Significant operating revenues were derived only from royalty income during the
nine months ended September 30, 1995.  Income from operations of $42,635 and the
net income of $231,405 for the nine month period ended September 30, 1995
resulted, notwithstanding the decline in revenues for the period, because the
Company had extraordinary gain from debt extinguishment during the second
quarter of $169,533 as a result of the settlement of payroll and consulting fees
for substantially less than face value and extraordinary gain of $19,237 during
the third quarter

                                       11

 
from settlement of a debenture at a discount.  General and administrative
expenses increased by $38,850 over the period ended September 30, 1994 due to
costs associated with the restructuring of the Company's debt and renegotiation
of the contract with J & J Medical. Net income during the third quarter of 1995 
increased by $81,234 when compared to the third quarter of 1994 due to an 
$80,465 increase in royalty revenues and the $19,217 extraordinary gain, which 
more than offset the $31,523 increase in general and administrative expense 
during the same period.

                                       12

 
PART II - OTHER INFORMATION
- ---------------------------

Item 1.  Legal Proceedings:

None

Item 2.  Changes in Securities:

The Company presently has outstanding Convertible Debentures with a face amount
owing as of November 10, 1995 of approximately $321,688.  The Debentures were
originally convertible to common stock at the rate of $1.00 of accrued interest
and principal owing per one share of common stock.  The conversion rate of the
Debentures, however, was adjusted to a lower rate of one share of common stock
per $.75 owed under the debentures based on the issuance of the Series A
Preferred Stock which carries a first year conversion rate of $.75 per share
(six common shares per Preferred Share).  Any Debenture Debt not converted to
Preferred Stock pursuant to the offering to debenture holders, would
consequently continue to be convertible to common stock at the rate of one share
per $.75 owing.

Item 3.  Defaults Upon Senior Securities:

See Note C to the Financial Statements for a description of events of default
under the Company's Series A and Series C Convertible Debentures.

Item 4.  Submission of Matters to a Vote of Security Holders:

None

Item 5.  Other Information:

(1)  New Directors; Director Stock Options.  Effective August 31, 1995, the
Board of Directors appointed Richard Bruggeman as a Director of the Company to
fill a vacancy created when Hank Perry resigned effective the same date.

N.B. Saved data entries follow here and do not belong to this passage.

-- ==== Sys2Proof/Machine/Dma.lean ====
section
/-! DEFINITION. The DMA engine (R790–R818): descriptors, channels, movers, beats, completion and errors, and the rings
of the control port P132. -/
namespace Sys2Proof.Machine

/-- A channel. -/
def State.dch (s : State) (c : Nat) : DmaChan := s.dma.chans.get c

/-- The state with a channel replaced. -/
def State.setDch (s : State) (c : Nat) (x : DmaChan) : State := { s with dma.chans := s.dma.chans.set c x }

/-- Whether a channel is RUNNING or STOPPING. -/
def DmaChan.busy (x : DmaChan) : Bool := x.state == 1 || x.state == 2

/-- CH_DESC. -/
def State.chDesc (s : State) (c : Nat) : Nat := s.fld (Reg.dmaChDescLo c) 31 5 * 32 + s.fld (Reg.dmaChDescHi c) 7 0 * 2 ^ 32

/-- The state with CH_DESC set by the channel. -/
def State.setChDesc (s : State) (c a : Nat) : State := s.setPair (Reg.dmaChDescLo c) (Reg.dmaChDescHi c) (a % 2 ^ 40)

/-! ### Answers (R795, R777) -/

/-- What the target of an access answers: 0 good, 1 UNMAPPED, 2 REGISTER, 3 PROTECT. -/
def State.answerOf (s : State) (x : DmaChan) (write : Bool) (a : Nat) : Nat :=
  if a < 0x1000000 then 2
  else if !memMapped a then 1
  else if write && s.inFlowRegion a && !x.flowOk then 3
  else 0

/-- Whether the recovery window holds an access at its port. -/
def State.dmaHeld (s : State) (a : Nat) : Bool := s.windowHolds { port := 3, addr := a, atoms := 1, write := false, data := [] }

/-! ### Results (R801–R805, R817) -/

/-- A channel leaves RUNNING and STOPPING: its result, and its mover returned. -/
def State.chEnd (s : State) (c state code : Nat) : State :=
  let x := s.dch c
  let s := s.cmdDone (Reg.dmaChResult c) (code * 2 ^ 26 + satNat x.descs (2 ^ 26 - 1))
  let s := s.setFld (Reg.dmaChCmpA c) 31 0 x.cmpAddr
  let s := s.wr (Reg.dmaChCmpB c) (BitVec.ofNat 32 (satNat x.cmpCount (2 ^ 24 - 1) * 256 + x.cmpAddr / 2 ^ 32 % 256))
  s.setDch c { x with state := state, phase := if state = 4 then x.phase else .none }

/-- A channel enters ERROR; the failed descriptor is still to be written back unless its fetch failed. -/
def State.chError (s : State) (c code addr : Nat) (inDesc last : Bool) : State :=
  let s := s.setDch c { s.dch c with err := some (code, addr), errLast := last, inDesc := inDesc, staged := [], unanswered := []
                                     phase := if inDesc then .none else .writeback }
  s.chEnd c 4 2

/-- A channel stops at a descriptor boundary. -/
def State.chStop (s : State) (c : Nat) : State := s.chEnd c 3 1

/-! ### Descriptors (R790–R794, R804, R812) -/

/-- The descriptor in 32 bytes. -/
def descOf (a : Nat) (bs : List Byte) : Desc :=
  { addr := a, ctrl := leNat (slice bs 0 4), len := leNat (slice bs 4 4), src := leNat (slice bs 8 8)
    dst := leNat (slice bs 16 8), next := leNat (slice bs 24 8) }

def Desc.valid (d : Desc) : Bool := bitAt d.ctrl 31
def Desc.irq (d : Desc) : Bool := bitAt d.ctrl 28
def Desc.last (d : Desc) : Bool := bitAt d.ctrl 27
def Desc.mode (d : Desc) : Nat := bitsOf d.ctrl 26 25

/-- Beats of a destination range. -/
def Desc.beats (d : Desc) : Nat := if d.len = 0 then 0 else (d.dst + d.len + 63) / 64 - d.dst / 64

/-- Whether a descriptor fails with BAD_DESC, for a channel of a kind. -/
def Desc.bad (d : Desc) (kind : Nat) : Bool :=
  bitsOf d.ctrl 15 0 != 0 || bitsOf d.len 31 28 != 0 || (!d.last && d.next % 32 != 0) ||
    (if kind = 2 then d.len < 60 || 10236 < d.len
     else kind != 1 && (d.mode == 3 || (d.mode == 0 && d.src < d.dst && d.dst < d.src + d.len)))

/-- A fetched descriptor with VALID = 1 taken up; an RX channel that was asked to stop meanwhile has no copy in progress and
stops here (R805). -/
def State.takeDesc (s : State) (c : Nat) (d : Desc) : State :=
  let x := { s.dch c with desc := d, readPos := 0, writePos := 0, staged := [], unanswered := [], flag := false, copy := none }
  if d.bad x.kind then (s.setDch c x).chError c 4 d.addr false false
  else
    let w := if x.kind = 0 then d.beats else 0
    if x.kind = 1 ∧ x.state = 2 then (s.setDch c x).chStop c
    else s.setDch c { x with count := w, phase := if x.kind = 0 ∧ w = 0 then .writeback else .beats }

/-- A descriptor with VALID = 0: it ends a memory channel; another waits, or stops when STOP was asked for. -/
def State.notOwned (s : State) (c : Nat) : State :=
  let x := s.dch c
  if x.kind = 0 then s.chEnd c 0 3
  else if x.state = 2 then s.chStop c
  else s.setDch c { x with phase := .poll }

/-- A channel fetches the descriptor at CH_DESC. -/
def State.fetchDesc (s : State) (c : Nat) : State :=
  let a := s.chDesc c
  let code := s.answerOf (s.dch c) false a
  if code ≠ 0 then (s.chError c code a true false).raiseEvent (32 + c)
  else
    let d := descOf a (s.ldBytes a 32)
    if d.valid then s.takeDesc c d else s.notOwned c

/-- A descriptor fetch. -/
def execDescriptorFetch (channel : Nat) (s : State) : Out :=
  whenWf (channel < 32)
    (occurs s (s.coreUp && (s.dch channel).busy && (s.dch channel).phase == .fetch && !s.dmaHeld (s.chDesc channel))
      (s.fetchDesc channel))

/-- Every POLL.NS a waiting RX or TX channel fetches its descriptor again. -/
def execDescriptorPoll (channel waitedNs : Nat) (s : State) : Out :=
  whenWf (channel < 32)
    (occurs s (s.coreUp && (s.dch channel).busy && (s.dch channel).phase == .poll && decide (max 1 (s.fld Reg.dmaPoll 15 0) ≤ waitedNs) &&
        !s.dmaHeld (s.chDesc channel))
      (s.fetchDesc channel))

/-! ### Movers (R797–R800) -/

/-- Beats of the current descriptor. -/
def DmaChan.total (x : DmaChan) : Nat := x.desc.beats

/-- Whether a channel may read a beat ahead. -/
def DmaChan.mayRead (x : DmaChan) : Bool := x.desc.mode != 1 && x.readPos < x.total && x.staged.length < 16

/-- Whether a channel may write a beat, or read the second side of a COMPARE. -/
def DmaChan.mayWrite (x : DmaChan) : Bool := x.writePos < x.total && (x.desc.mode == 1 || !(x.staged.headD []).isEmpty)

/-- A ready channel (R797). -/
def DmaChan.ready (x : DmaChan) : Bool :=
  x.busy && x.kind == 0 && x.phase == .beats && x.err.isNone && (x.mayRead || x.mayWrite)

/-- PRIO of a channel. -/
def State.chPrio (s : State) (c : Nat) : Nat := s.fld (Reg.dmaChCfg c) 31 30

/-- The mover a channel holds. -/
def State.moverOf (s : State) (c : Nat) : Option Nat := (List.range 4).find? fun m => s.dma.movers.get m == c + 1

/-- The state with a mover serving a channel (channel + 1), or free (0). -/
def State.setMover (s : State) (m v : Nat) : State := { s with dma.movers := s.dma.movers.set m v }

/-- Ready channels without a mover. -/
def State.waitingChans (s : State) : List Nat := (List.range 32).filter fun c => (s.dch c).ready && (s.moverOf c).isNone

/-- Movers of channels that are not ready any more are free. -/
def State.freeMovers (s : State) : State :=
  (List.range 4).foldl (fun t m => if t.dma.movers.get m ≠ 0 ∧ !(t.dch (t.dma.movers.get m - 1)).ready then t.setMover m 0 else t) s

/-- Channels that have used their quantum while one of equal PRIO waits (R800). -/
def State.yielding (s : State) : List Nat :=
  (List.range 32).filter fun c => (s.moverOf c).isSome && decide (max 1 (s.fld Reg.dmaCtrl 7 0) ≤ (s.dch c).quantum) &&
    s.waitingChans.any fun w => s.chPrio w == s.chPrio c

/-- A channel gains a mover. -/
def State.gain (s : State) (m c : Nat) : State :=
  let s := (s.setMover m (c + 1)).setDch c { s.dch c with quantum := 0 }
  { s with dma.lastGain := c }

/-- The waiting channel that goes first: highest PRIO, then channel order after the last that gained a mover. -/
def State.nextWaiting (s : State) (skip : List Nat) : Option Nat :=
  minBy (fun c => (3 - s.chPrio c) * 64 + (c + 31 - s.dma.lastGain) % 32) (s.waitingChans.filter fun c => !skip.contains c)

/-- The holder a channel of a PRIO pre-empts: the lowest PRIO, the highest channel among equals. -/
def State.victim (s : State) (prio : Nat) : Option Nat :=
  minBy (fun m => s.chPrio (s.dma.movers.get m - 1) * 64 + (31 - (s.dma.movers.get m - 1)))
    ((List.range 4).filter fun m => s.dma.movers.get m != 0 && s.chPrio (s.dma.movers.get m - 1) < prio)

/-- The boundary: waiting channels take free movers or pre-empt. The first argument bounds the takings. -/
def assignMovers (skip : List Nat) : Nat → State → State
  | 0, s => s
  | n + 1, s =>
    match s.nextWaiting skip with
    | none => s
    | some c =>
      match (List.range 4).find? fun m => s.dma.movers.get m == 0 with
      | some m => assignMovers skip n (s.gain m c)
      | none =>
        match s.victim (s.chPrio c) with
        | some m => assignMovers skip n (s.gain m c)
        | none => s

/-- Channels that have used their quantum give their movers up. -/
def State.yieldMovers (s : State) (cs : List Nat) : State :=
  cs.foldl (fun t c => match t.moverOf c with | some m => t.setMover m 0 | none => t) s

/-- A CTRL cycle boundary. -/
def State.moverBoundary (s : State) : State :=
  let s := s.freeMovers
  let ys := s.yielding
  assignMovers ys 64 (s.yieldMovers ys)

/-- Ready channels take, pre-empt or yield movers. -/
def execMoverAssign (s : State) : Out := occurs s s.coreUp s.moverBoundary

/-! ### Beats (R792, R793, R801) -/

/-- Address of beat `k`. -/
def Desc.beatAddr (d : Desc) (k : Nat) : Nat := d.dst / 64 * 64 + 64 * k

/-- The addresses of beat `k` inside the destination range. -/
def Desc.beatRange (d : Desc) (k : Nat) : Nat × Nat :=
  (max d.dst (d.beatAddr k), min (d.dst + d.len) (d.beatAddr k + 64))

/-- The 64 B source blocks that beat `k` takes its bytes from. -/
def Desc.srcBlocks (d : Desc) (k : Nat) : List Nat :=
  let r := d.beatRange k
  let a := (d.src + (r.1 - d.dst)) / 64
  let b := (d.src + (r.2 - 1 - d.dst)) / 64
  if a = b then [a * 64] else [a * 64, b * 64]

/-- The first block of a list that its target answers with an error. -/
def State.firstBad (s : State) (x : DmaChan) (write : Bool) (blocks : List Nat) : DmaAnswer :=
  match blocks.find? fun a => s.answerOf x write a != 0 with
  | some a => { code := s.answerOf x write a, addr := a }
  | none => { addr := blocks.headD 0 }

/-- The bytes beat `k` writes: copied, or of the fill pattern. -/
def Desc.beatBytes (d : Desc) (k : Nat) (staged : List Byte) : List Byte :=
  let r := d.beatRange k
  if d.mode = 1 then (List.range (r.2 - r.1)).map fun i => BitVec.ofNat 8 (d.src / 256 ^ ((r.1 + i) % 8)) else staged

/-- A beat read ahead; the place of one that an error will answer stays empty in the buffer. -/
def State.beatRead (s : State) (c : Nat) : State :=
  let x := s.dch c
  let d := x.desc
  let ans := s.firstBad x false (d.srcBlocks x.readPos)
  let r := d.beatRange x.readPos
  let x := { x with readPos := x.readPos + 1 }
  if ans.code ≠ 0 then s.setDch c { x with unanswered := x.unanswered ++ [ans], staged := x.staged ++ [[]] }
  else s.setDch c { x with staged := x.staged ++ [s.ldBytes (d.src + (r.1 - d.dst)) (r.2 - r.1)] }

/-- The differing bytes of a beat noted (R817): the first one's address and their number. -/
def DmaChan.compared (x : DmaChan) (a : Nat) (l r : List Byte) : DmaChan :=
  let ds := (List.range l.length).filter fun i => byteAt l i != byteAt r i
  match ds with
  | [] => x
  | i :: _ => { x with flag := true, cmpAddr := if x.cmpCount = 0 then a + i else x.cmpAddr, cmpCount := x.cmpCount + ds.length }

/-- The write of a beat, or the second read of a COMPARE; COUNT falls. -/
def State.beatWrite (s : State) (c : Nat) : State :=
  let x := s.dch c
  let d := x.desc
  let k := x.writePos
  let r := d.beatRange k
  let data := d.beatBytes k (x.staged.headD [])
  let ans := { s.firstBad x (d.mode != 2) [d.beatAddr k] with final := true }
  let x := { x with writePos := k + 1, count := x.count - 1, staged := x.staged.drop 1, quantum := x.quantum + 1
                    unanswered := x.unanswered ++ [ans] }
  if ans.code ≠ 0 then s.setDch c x
  else if d.mode = 2 then s.setDch c (x.compared r.1 data (s.ldBytes r.1 (r.2 - r.1)))
  else (s.setDch c x).stBytes r.1 data

/-- One CTRL cycle of a channel on its mover: at most one write and one read. -/
def State.beatIssue (s : State) (c : Nat) : State :=
  let w := (s.dch c).mayWrite
  let r := (s.dch c).mayRead
  let s := if w then s.beatWrite c else s
  if r then s.beatRead c else s

/-- Whether the recovery window holds what a channel would access next. -/
def State.beatHeld (s : State) (x : DmaChan) : Bool :=
  (x.mayWrite && s.dmaHeld (x.desc.beatAddr x.writePos)) || (x.mayRead && (x.desc.srcBlocks x.readPos).any s.dmaHeld)

/-- A channel's mover issues its beats of a cycle. -/
def execBeatIssue (channel : Nat) (s : State) : Out :=
  whenWf (channel < 32)
    (occurs s (s.coreUp && (s.moverOf channel).isSome && (s.dch channel).ready && !s.beatHeld (s.dch channel)) (s.beatIssue channel))

/-- A good answer of a beat's last access counts it (R818). -/
def State.beatGood (s : State) (c : Nat) : State := (s.bump (Reg.dmaChCnt c 0)).count 88 [c]

/-- An answer taken: good ones complete the descriptor with the last, the first error fails it (R801–R803). -/
def State.beatAnswer (s : State) (c : Nat) (a : DmaAnswer) (rest : List DmaAnswer) : State :=
  let s := if a.code = 0 ∧ a.final then s.beatGood c else s
  let x := s.dch c
  let x := { x with unanswered := rest }
  let x := if a.code ≠ 0 ∧ x.err = none then { x with err := some (a.code, a.addr), errLast := x.count == 0, staged := [] } else x
  if rest ≠ [] then s.setDch c x
  else match x.err with
    | some e => (s.setDch c x).chError c e.1 e.2 false x.errLast
    | none => s.setDch c { x with phase := if x.count = 0 then .writeback else x.phase }
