-- ==== Sys2Proof/Machine/RegBus.lean ====
section
/-! DEFINITION. The register bus: what any accessor's read or write of any register does (R162–R180, R871), and the
FLM registers (R410–R416). -/
namespace Sys2Proof.Machine

/-! ### FLM registers (R410–R416) -/

/-- Code of a thread's state (R416); a thread whose context is in state exception is in the exception entry. -/
def State.threadCode (s : State) (cl e th : Nat) : Nat :=
  match (s.thr cl e th).ctx with
  | none => 0
  | some c => if (s.ctx c).st == .exception then 3 else if s.ready cl e th then 1 else 2

/-- FLM.DIAG_DATA: an item of a thread. -/
def State.flmDiag (s : State) (cl e th item : Nat) : Nat :=
  let t := s.thr cl e th
  match item with
  | 0 => s.threadCode cl e th * 2 ^ 29 + t.arch.ds.length * 2 ^ 24 + t.arch.rs.length * 2 ^ 20 + t.arch.pc
  | 1 => t.arch.rc.toNat
  | 2 => (nth t.arch.ds 0).toNat
  | 3 => t.ctx.getD 0
  | _ => 0

/-- FLM.CE_STATUS; an engine held in reset shows its reset value. -/
def State.ceStatus (s : State) (k : Nat) : Nat :=
  let c := s.ce k
  if !s.bit (Reg.flmCeCtrl 0 k) 31 then 0
  else b2n c.halted * 2 ^ 31 + b2n c.level * 2 ^ 30 + b2n c.ie * 2 ^ 29 + c.cause * 2 ^ 25 + c.subcode * 2 ^ 21 + c.cur.pc

/-- Threads of a cluster that hold a context. -/
def State.clBusy (s : State) (cl : Nat) : Nat :=
  ((List.range 128).filter fun i => (s.flume.threads.get (cl * 128 + i)).ctx.isSome).length

/-- The cluster-shared word at SHM_ADDR. -/
def State.shmWord (s : State) (cl : Nat) : Nat :=
  leNat (getBytes s.flume.shm (cl * 0x40000 + s.fld (Reg.flmShmAddr cl) 17 0) 4)

/-- What the FLM registers computed from its state read. -/
def flmLive (s : State) (a : Nat) : Option Nat :=
  let cl := (a - 0x300000) / 0x10000
  if Reg.flmCeCtrl 0 0 ≤ a ∧ a < Reg.flmCeCtrl 0 4 ∧ a % 8 = 4 then some (s.ceStatus ((a - Reg.flmCeCtrl 0 0) / 8))
  else match a % 0x10000 with
    | 0x104 => some (s.clBusy cl)
    | 0x124 => some (s.flume.ps.get (cl * 65536 + s.fld (Reg.flmPsAddr cl) 15 0))
    | 0x12C => some (s.shmWord cl)
    | 0x134 =>
      let sel := (s.rd (a - 4)).toNat
      some (s.flmDiag cl (bitsOf sel 7 4) (bitsOf sel 2 0) (bitsOf sel 11 8))
    | _ => none

/-- A write of CE_CTRL.RUN (R412): clearing it drains the write buffer and resets the engine; setting it starts an
engine in reset at offset 0, and a halted one at offset 0 with empty stacks. -/
def writeCeCtrl (k : Nat) (s : State) (v : Word) : State :=
  let c := s.ce k
  let run := s.bit (Reg.flmCeCtrl 0 k) 31
  if Wbits v 31 31 = 0 then
    if !run then s
    else ((c.wb.foldl (fun t e => t.stBytes e.addr e.data) s).setCe k {}).setBit (Reg.flmCeCtrl 0 k) 31 false
  else if !run then (s.setCe k {}).setBit (Reg.flmCeCtrl 0 k) 31 true
  else if c.halted then
    s.setCe k { c with base := { rc := c.base.rc }, intr := { rc := c.intr.rc }, level := false, ie := false, halted := false
                       waiting := false, syncing := false, misses := c.misses.filter fun m => m.store.isSome }
  else s

/-- A write of PS_DATA: one instruction stored at ADDR (R410, R415). -/
def writePsData (cl : Nat) (s : State) (v : Word) : State :=
  let a := s.fld (Reg.flmPsAddr cl) 15 0
  let t := { s with flume.ps := s.flume.ps.set (cl * 65536 + a) (Wbits v 15 0) }
  if s.bit (Reg.flmPsAddr cl) 31 then t.setFld (Reg.flmPsAddr cl) 15 0 (a + 1) else t
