/-- R519–R521, R533, R558–R562: the sweeps and the IPFIX exporter. Rests on the model's choices of log entries 76, 77 and
119. -/
def Obligations.SweepsAndExport : Prop :=
  ∀ (s : State), s.coreUp = true →
    (∀ acc v m, s.reaches acc Reg.fleSweepCmd → 1 ≤ m → m ≤ 3 → Wbits v 2 0 = m → s.cmdBusy Reg.fleSweepResult = false →
      ∃ t, (if m = 1 then exec (.sweepCount acc v) s else if m = 2 then exec (.sweepReport acc v) s else exec (.sweepExpire acc v) s) = .next t ∧
        t.mem = s.mem ∧ t.flow.lines = s.flow.lines ∧ t.flow.logs = s.flow.logs ∧
        (m ≠ 1 → s.bit (Reg.fleEqBaseHi 1) 31 = false → t.rd Reg.fleSweepResult = resultWord (2 * 2 ^ 26) ∧ t.flow.sweep = none) ∧
        ((m = 1 ∨ s.bit (Reg.fleEqBaseHi 1) 31 = true) → Wbits v 31 16 ≠ 0 → t.rd Reg.fleSweepResult = Wput (s.rd Reg.fleSweepResult) 31 29 2 ∧
          t.flow.sweep = some { mode := m, mask := Wbits v 31 16 } ∧ s.regsBut t [Reg.fleSweepResult])) ∧
    (∀ w n key, s.flow.sweep = some w → n < 16 → bitAt w.mask n = true → w.abort = false → s.flow.sqNotices = [] → key = recKey n (w.pos.get n) →
      w.pos.get n + 1 < s.buckets * 8 → (recValid (s.committed key) = true → s.lineHeld key = false → s.cached key) →
      (w.mode = 3 → recDisplaced (s.committed key) = true → s.cached (s.homeKey (s.committed key))) →
      ∃ t u, exec (.sweepRecord n) s = .next t ∧ t.flow.sweep = some u ∧ u.mode = w.mode ∧ u.mask = w.mask ∧
        u.pos.get n = w.pos.get n + 1 ∧ (∀ k, k ≠ n → u.pos.get k = w.pos.get k) ∧ t.flow.logs = s.flow.logs ∧
        (recValid (s.committed key) = false → u.cnt = w.cnt ∧ t.flow.lines = s.flow.lines ∧ t.flow.sqNotices = []) ∧
        (recValid (s.committed key) = true → s.lineHeld key = true → u.cnt.get 3 = w.cnt.get 3 + 1 ∧ u.cnt.get 0 = w.cnt.get 0 ∧
          t.flow.lines = s.flow.lines ∧ t.flow.sqNotices = []) ∧
        (recValid (s.committed key) = true → s.lineHeld key = false → recDisplaced (s.committed key) = true →
          s.hopNames key (s.committed key) = false → t.committed key = recClear (s.committed key) ∧ u.cnt.get 4 = w.cnt.get 4 + 1 ∧
          t.flow.sqNotices = []) ∧
        (recValid (s.committed key) = true → s.lineHeld key = false → recDisplaced (s.committed key) = false →
          u.cnt.get 0 = w.cnt.get 0 + 1 ∧
          (s.sweepMatches (s.committed key) = false → u.cnt.get 1 = w.cnt.get 1 ∧ t.committed key = s.committed key ∧ t.flow.sqNotices = []) ∧
          (s.sweepMatches (s.committed key) = true → u.cnt.get 1 = w.cnt.get 1 + 1 ∧
            (w.mode = 1 → t.committed key = s.committed key ∧ t.flow.sqNotices = []) ∧
            (w.mode = 2 → s.bit Reg.fleExpCtrl 29 = false → t.committed key = s.committed key ∧
              t.flow.sqNotices = [noticeOf 2 key (s.committed key)]) ∧
            (w.mode = 3 → s.bit Reg.fleExpCtrl 29 = false → t.committed key = recClear (s.committed key) ∧ u.cnt.get 2 = w.cnt.get 2 + 1 ∧
              t.flow.sqNotices = [noticeOf 3 key (s.committed key)])))) ∧
    (∀ img, s.sweepMatches img = true ↔ recPinned img = false ∧ (s.bit Reg.fleSweepTenant 31 = true → recTenant img = s.fld Reg.fleSweepTenant 15 0) ∧
      s.pair Reg.fleSweepIdleLo Reg.fleSweepIdleHi ≤ (s.ns64 + 2 ^ 64 - recLast s.recSize img) % 2 ^ 64 ∧
      (s.ns64 + 2 ^ 64 - recLast s.recSize img) % 2 ^ 64 < 2 ^ 63) ∧
    (∀ acc v w, s.reaches acc Reg.fleSweepAbort → Wbits v 0 0 = 1 → s.flow.sweep = some w →
      ∃ t, exec (.sweepAbort acc v) s = .next t ∧ t.mem = s.mem ∧ t.flow.logs = s.flow.logs ∧ t.flow.lines = s.flow.lines ∧
        (s.flow.sqNotices ≠ [] → t = { s with flow := t.flow } ∧ t.flow.sweep = some { w with abort := true }) ∧
        (s.flow.sqNotices = [] → t.flow.sweep = none ∧ t.rd Reg.fleSweepResult = BitVec.ofNat 32 (2 ^ 31 + s.fld Reg.fleSweepResult 29 29 * 2 ^ 29 + 2 ^ 26) ∧
          s.raised t 192 ∧ ∀ i < 6, t.rd (Reg.fleSweepCnt i) = BitVec.ofNat 32 (satNat (w.cnt.get i) (2 ^ 32 - 1)))) ∧
    (∀ m k entry, s.flow.msg.getD s.newMsg = m → m.full = false → s.rd Reg.fleExpProd ≠ s.rd Reg.fleExpCons → k = (s.rd Reg.fleExpCons).toNat →
      entry = s.mem.getBytes (s.ringBase exportRing + 128 * (k % s.ringSize exportRing)) 128 →
      exec .exportFormat s = .next ({ s with flow.msg := some { m with records := m.records ++ [dataRecord s.recSize s.expKeyLen m.utc entry] } }.wr
        Reg.fleExpCons (s.rd Reg.fleExpCons + 1))) ∧
    (∀ r k utc entry, (dataRecord r k utc entry).length = k + 33) ∧
    (∀ ms m, s.flow.msg = some m → m.records ≠ [] → (m.full = true ∨ s.expHoldMs ≤ ms) →
      ∃ t, exec (.exportMessageSend ms) s = .next t ∧ t.flow.msg = none ∧ t.rd Reg.fleExpSeq = s.rd Reg.fleExpSeq + BitVec.ofNat 32 m.records.length ∧
        t.flow.lines = s.flow.lines ∧ t.mem = s.mem ∧ (∀ a, a < 0x480000 → a ≠ Reg.fleExpSeq → t.rd a = s.rd a) ∧
        (s.portExists m.port = false → t.ctr (Reg.qmSpill 9) = (s.ctr (Reg.qmSpill 9) + 1) % 2 ^ 64 ∧ t.qm = s.qm) ∧
        (s.portExists m.port = true → t.ctr (Reg.fleCnt 7) = (s.ctr (Reg.fleCnt 7) + m.records.length) % 2 ^ 64 ∧
          t.ctr (Reg.fleCnt 8) = (s.ctr (Reg.fleCnt 8) + 1) % 2 ^ 64)) ∧
    (∀ m, s.msgBytes m = beBytes 0x000A 2 ++ beBytes m.length 2 ++ beBytes (unsigned ((s.tb.sec : Int) - signed m.utc 32) 32) 4 ++
      beBytes (s.rd Reg.fleExpSeq).toNat 4 ++ beBytes (s.rd Reg.fleExpDomain).toNat 4 ++ beBytes m.template 2 ++ beBytes (m.length - 16) 2 ++ m.records.flatten)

                                       13

 
Mr. Bruggeman, age 39, is also the Secretary/Treasurer and Chief Financial
Officer of the Company.  Since 1993, he has been employed as Controller of
Kitchen Specialties, Inc., a Salt Lake City firm distributing kitchen appliances
in the United States and Canada.  From 1986 until 1993 he was employed by the
Company's subsidiary, MicroCor, Inc. as financial manager.  During the period
1983-1985, he was a sole practitioner in accounting and from 1981-1983 he was
employed by the Salt Lake City public accounting firm of Robison Hill & Co.  He
graduated from the University of Utah in 1981 with a B.S. degree in accounting.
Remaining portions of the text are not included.